**SOURCE INFORMATION**
-- ==== Sys2Proof/Machine/System.lean ====
section
/-! DEFINITION. The system instructions of R57: control registers, SW and the return from an interruption (R52, R77, R87), supervisor
calls and undefined opcodes (R56), barriers (R91, R124), purging translations (R68), I/O instructions (R81-R83) and work-unit
instructions (R84-R86, R230, R238-R240); and pending interruptions as a core takes them (R74, R75, R87). -/

namespace Sys2Proof.Machine

/-! ### Pending interruptions (R74, R87) -/

/-- Is external interruption 0x1001 pending for the work unit of a core (R87 DEADLINE)? -/
def State.deadlineDue (s : State) (k : Nat) : Bool :=
  (s.arch k).c 16 != 0 && decide (((s.arch k).c 16).toNat ≤ s.timeBase)

/-- The enabled interruption that core `k` takes next, with its index among those that pend for its seam (none for DEADLINE): by class, then
the oldest (R74, R240; log entry 62). -/
def State.pendingFor (s : State) (k : Nat) : Option (PendInt × Option Nat) :=
  let seam := s.seamOf k
  let l := (s.seamPend.look [] seam).zipIdx.filter fun e =>
    (s.arch k).sw.bit (maskBitOf e.1.cls) && s.chosenCore seam e.1.cls == some k
  let d := if s.deadlineDue k ∧ (s.arch k).sw.bit (maskBitOf 4) then
    [(({ cls := 4, code := 0x1001, xaddr := 0 } : PendInt), (none : Option Nat))] else []
  bestBy (fun a b => decide (a.1.cls < b.1.cls)) ((l.map fun e => (e.1, some e.2)) ++ d)

/-- XADDR of a pending interruption: I/O interruptions and 0x1001 have none (R78, R87, R230, R458). -/
def PendInt.addr (p : PendInt) : Option Word := if p.cls = 5 ∨ p.code = 0x1001 then none else some p.xaddr

/-- Take a pending interruption at the instruction boundary where the core stands (R75). -/
def State.takePending (s : State) (k : Nat) (p : PendInt) (i : Option Nat) : State :=
  let s := s.settleCore k
  if !s.holdsWork k then s
  else
    let seam := s.seamOf k
    let s := match i with
      | some j => { s with seamPend := s.seamPend.put [] seam ((s.seamPend.look [] seam).eraseIdx j) }
      | none => s
    s.enter k p.cls p.code p.addr (s.arch k).ia

/-- INTERRUPTION (R74, R75): a core takes the enabled pending interruption of the highest priority at an instruction boundary. None is taken
between a mismatch and the end of the re-executed group (R196). -/
def onInterruption (k : Fin 48) (s : State) : State :=
  if !s.coreRuns k ∨ ((s.core k).group.attempts ≠ 0 ∧ !(s.core k).group.closed) then s
  else match s.pendingFor k with
    | some (p, i) => s.takePending k p i
    | none => s

/-- DEADLINE_MATCH (R87): the time base has reached DEADLINE, and 0x1001 is pending: the DEADLINE match state of the checkpoint record
(R199). -/
def onDeadlineMatch (k : Fin 48) (s : State) : State :=
  let c := s.core k
  if c.wu.isSome ∧ s.deadlineDue k then s.setCore k { c with ckpt := { c.ckpt with deadlineMatch := true } } else s

/-! ### SW and control registers (R52, R77, R87, R88, R148) -/

/-- A field that R57 marks 0. -/
def zeroRegs (l : List (BitVec 5)) : Bool := l.all fun r => r == 0

def onLsw (k : Fin 48) (r1 r2 r3 : BitVec 5) (s : State) : State :=
  s.instr k 4 (State.privileged k (State.checked (zeroRegs [r2, r3]) fun s =>
    let a := s.arch k
    if swValid (a.gr r1) then (s.setArch k { a with sw := a.gr r1 }, .close) else (s, .exc excSpec)))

**BRIEF**
The line with "R88, R148) -/", the last line of the data above, and every line between them should be duplicated exactly, with nothing else.

**COMPLETED EXERCISE**
/-! ### SW and control registers (R52, R77, R87, R88, R148) -/

/-- A field that R57 marks 0. -/
def zeroRegs (l : List (BitVec 5)) : Bool := l.all fun r => r == 0

def onLsw (k : Fin 48) (r1 r2 r3 : BitVec 5) (s : State) : State :=
  s.instr k 4 (State.privileged k (State.checked (zeroRegs [r2, r3]) fun s =>
    let a := s.arch k
    if swValid (a.gr r1) then (s.setArch k { a with sw := a.gr r1 }, .close) else (s, .exc excSpec)))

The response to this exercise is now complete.